Thursday, January 24, 2013

Pregnant Life

First of all, let me just say that I really LOVE being pregnant.
I am poised and ready to go when it comes to this baby. July still feels like an eternity away.
There is only one caveat... I really miss food :(
So far, I haven't had any crazy cravings for anything. Just really love cheese and fruit right now. Although I definitely did just have a craving for those nasty terrible nachos that you get at baseball games... I gave into that one :) I do have to say, I never thought I would dislike food so much. I expected the queasiness but man, for someone who loves food and cooking as much as I do, this is much harder to deal with. It has started to ease up somewhat but I am really looking forward to having an appetite again. Sorry to my neighbors who might have heard me the other night dying outside my front door as I walked in and smelled the remnants of dinner. I can't control my nose or my stomach. I belong in a nursing home.
Note to self: Begin a nursing type home for pregnant women. You will make millions. But also suffer the wrath of never ending hormones.

I had my first real pregnant sleep this long weekend when I slept for 12 long and glorious hours. It was amazing. Ryan was so happy to have me sleep in. He's the best. I seriously did not want to come back to work. I loved being at home. I am so excited for maternity leave :)

Ryan has been awesome dealing with my lack of cooking and multitude of food aversions and my constant rush to the bathroom. He's a real trooper. So are the plastic bags that I always have on hand nowadays. I am a bag lady.
 And it is nice to be kind of able to cook again. I want to love being in my kitchen again. However, that whole love/hate relationship with food changes hour by hour still so most nights, it's a lot of me holding my breath while cooking and having the stove fan going full blast. It's just oh so much fun and Ryan is ready for me to cook normally again. He's tired of my lame excuses for dinner. My words, not his.

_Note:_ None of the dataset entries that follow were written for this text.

-- ==== Sys2Proof/Config.lean ====
section
/-! DEFINITION. The implementation parameters of R8 with the constraints of R9, the two storage spaces of R51, and the
model's free values (bytes the spec leaves unspecified). -/

namespace Sys2Proof.Config

/-- The two address spaces of R51: the receive storage `RX:i` and the transmit storage `TX:i`. -/
inductive Space where
  | rx
  | tx
deriving DecidableEq, Repr

/-- The parameters of R8 that the source leaves open (`N_RX`, `N_TX`, `PENDING_SLA`) and the four command bytes, which R8
decides and calls parameters. They are fixed for a whole run: no instruction writes one (R36, R243). -/
structure Params where
  /-- `N_RX`: slots in the receive ring (R8, R22). -/
  nRx : Nat
  /-- `N_TX`: bytes in the transmit staging buffer (R8, R26). -/
  nTx : Nat
  /-- `PENDING_SLA`: the address byte loaded on a start code (R36, R88). -/
  pendingSla : Byte
  /-- `CMD_STATUS_REPORT` (R87). -/
  cmdStatusReport : Byte
  /-- `CMD_CYCLE_START` (R87). -/
  cmdCycleStart : Byte
  /-- `CMD_FEED_HOLD` (R87). -/
  cmdFeedHold : Byte
  /-- `CMD_RESET` (R87). -/
  cmdReset : Byte
deriving DecidableEq, Repr

/-- The constraints of R9: `N_RX >= 2`, `N_TX >= 1`, the four command bytes pairwise distinct. "A model refuses a
configuration that breaks any of these." -/
def Params.wf (p : Params) : Bool :=
  decide (2 ≤ p.nRx) && decide (1 ≤ p.nTx) &&
  p.cmdStatusReport != p.cmdCycleStart && p.cmdStatusReport != p.cmdFeedHold && p.cmdStatusReport != p.cmdReset &&
  p.cmdCycleStart != p.cmdFeedHold && p.cmdCycleStart != p.cmdReset && p.cmdFeedHold != p.cmdReset

/-- Free value: what byte `i` of a storage space holds at power-on, until it is first written (R54, 93 U1: "any value";
log entry 3). It has no body, so nothing can be proved of its value. -/
opaque unwrittenByte : Space → Nat → Byte

/-- Free value: byte `i` of the `n`-th `FG TRANSMIT len=L` request, whose bytes R96 leaves unspecified (93 U2: "any value";
log entry 4). -/
opaque unspecifiedByte : Nat → Nat → Byte

end Sys2Proof.Config
end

We have also been working hard on our weekends getting organized in the baby's room! Although now for some reason Ryan thinks that because we have a big empty closet in that room that it means its for him and his suits... Not so, my dear husband. If our mothers have their way with clothing our child, we will need all the closet and dresser space possible. We have moved a few things around in there and should be getting our baby furniture in the next month or so. We have a few pieces of furniture picked out and just need to make a decision... I am just impatient and need to get it done so it doesn't drive me insane that I don't have it. It will be much more of a reality, I think, once we get that all in the room. Right now it's still kind of unreal. 

But that dream does become more real every time I look in the mirror and see my tiny little bump get bigger and bigger. And every time we go to the doctor. I love hearing my baby's heartbeat. But I especially love seeing it on the ultrasound screen. So far, the baby has been mostly blob shaped but that's fine by me. I love my little blob.

This long weekend we apparently were missing the Middle East a bunch so it seemed like everything we did was something to do with that. We went and saw Zero Dark Thirty- Excellent movie. I know it's rated R but it was absolutely amazing. We also watched 5 Broken Cameras. It's an amazing documentary about Palestine and it was filmed by a man in a village that has been fighting against Israeli settlements. It's an emotional look at the facts on the ground there and it really made me miss those wonderful people so much. I really encourage everyone to watch this documentary. It is nominated for best documentary this year and its on Netflix. 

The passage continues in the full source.